Tostig and Morcar, Sergeants of Infantry, lead the Yursgrad militia in defense of their town
Knight-Captain Tyr:
An army shot from September 2017 - back then the Order was pretty infantry-heavy and relied on its lighter-armoured cavalry with only a single unit of knights (top right) and one unit of hedge knights/Abyssal Hunt (top left). I was still finding my feet with the Brotherhood list in Kings of War, sounding out what worked and what didn't, etc.
Rounding out the rest of the force: two ballistae, a horde of Villein Spearmen, a regiment of Villein Bowmen with crossbows (represented by the Heart-Seeking Chant artifact), two troops of regular Villein Bowmen and finally a troop of Villein Reconnoiterers to serve as chaff and scouts. Knight-Lieutenant Gaheris (Exemplar Adjutant on foot) and Knight-Captain Tyr (Exemplar of the Brotherhood/Exemplar Forsaker depending on the base used) led the force. Loot counters (bottom right) and Disordered counters (bottom left) were really fun to make.

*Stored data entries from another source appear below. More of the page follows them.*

-- ==== Sys2Proof/Laws/PerInstr.lean ====
section
/-! SUPPORT. A fact about every instruction as syntax, one lemma per constructor: its encoding is canonical and its `op`
field is the instruction's own (R36, R39, R44). -/

namespace Sys2Proof

/-- The command of an instruction carries its operation code and has every ignored bit 0. -/
def Laws.EncodeCanonical.Statement (i : Instr) : Prop :=
  (encode i).op = i.opField ∧ (encode i).canonical = true

theorem Laws.EncodeCanonical.new (seed incseed : Option Word) :
    Laws.EncodeCanonical.Statement (.new seed incseed) := by
  have hop : ∀ s i : Bool, ((0b00 : BitVec 2) ++ BitVec.ofBool s ++ BitVec.ofBool i).extractLsb' 2 2 = 0b00 := by decide
  have hsp : ∀ s i : Bool, ((0b00 : BitVec 2) ++ BitVec.ofBool s ++ BitVec.ofBool i).getLsbD 1 = s := by decide
  have hip : ∀ s i : Bool, ((0b00 : BitVec 2) ++ BitVec.ofBool s ++ BitVec.ofBool i).getLsbD 0 = i := by decide
  refine ⟨hop _ _, ?_⟩
  simp only [Command.canonical, Command.op, Command.sp, Command.ip, encode, newCtl, hop, hsp, hip]
  cases seed <;> cases incseed <;> simp

theorem Laws.EncodeCanonical.nextU32 : Laws.EncodeCanonical.Statement .nextU32 := ⟨rfl, rfl⟩

theorem Laws.EncodeCanonical.nextRange (low high : Int) :
    Laws.EncodeCanonical.Statement (.nextRange low high) := by
  constructor <;> simp [encode, Instr.opField, Command.canonical, Command.op, Command.sp, Command.ip]

theorem Laws.EncodeCanonical.reserved : Laws.EncodeCanonical.Statement .reserved := ⟨rfl, rfl⟩

end Sys2Proof
end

Quite a lot has been added since then - a comparison shot is in the works I think. I'll upload fluff and more pics in due course.
fred:
Welcome.
A good looking army, a mix of Fireforge and Perry I think?
Are you using the Kingdoms of Men list for KoW?
Ethelred the Almost Ready:
Nice army and background story. I'm glad you have found us.
commissarmoody:
Very cool and thanks for Sharing. Myth was a pretty fun game if memory serves, it really punished you when you screwed up.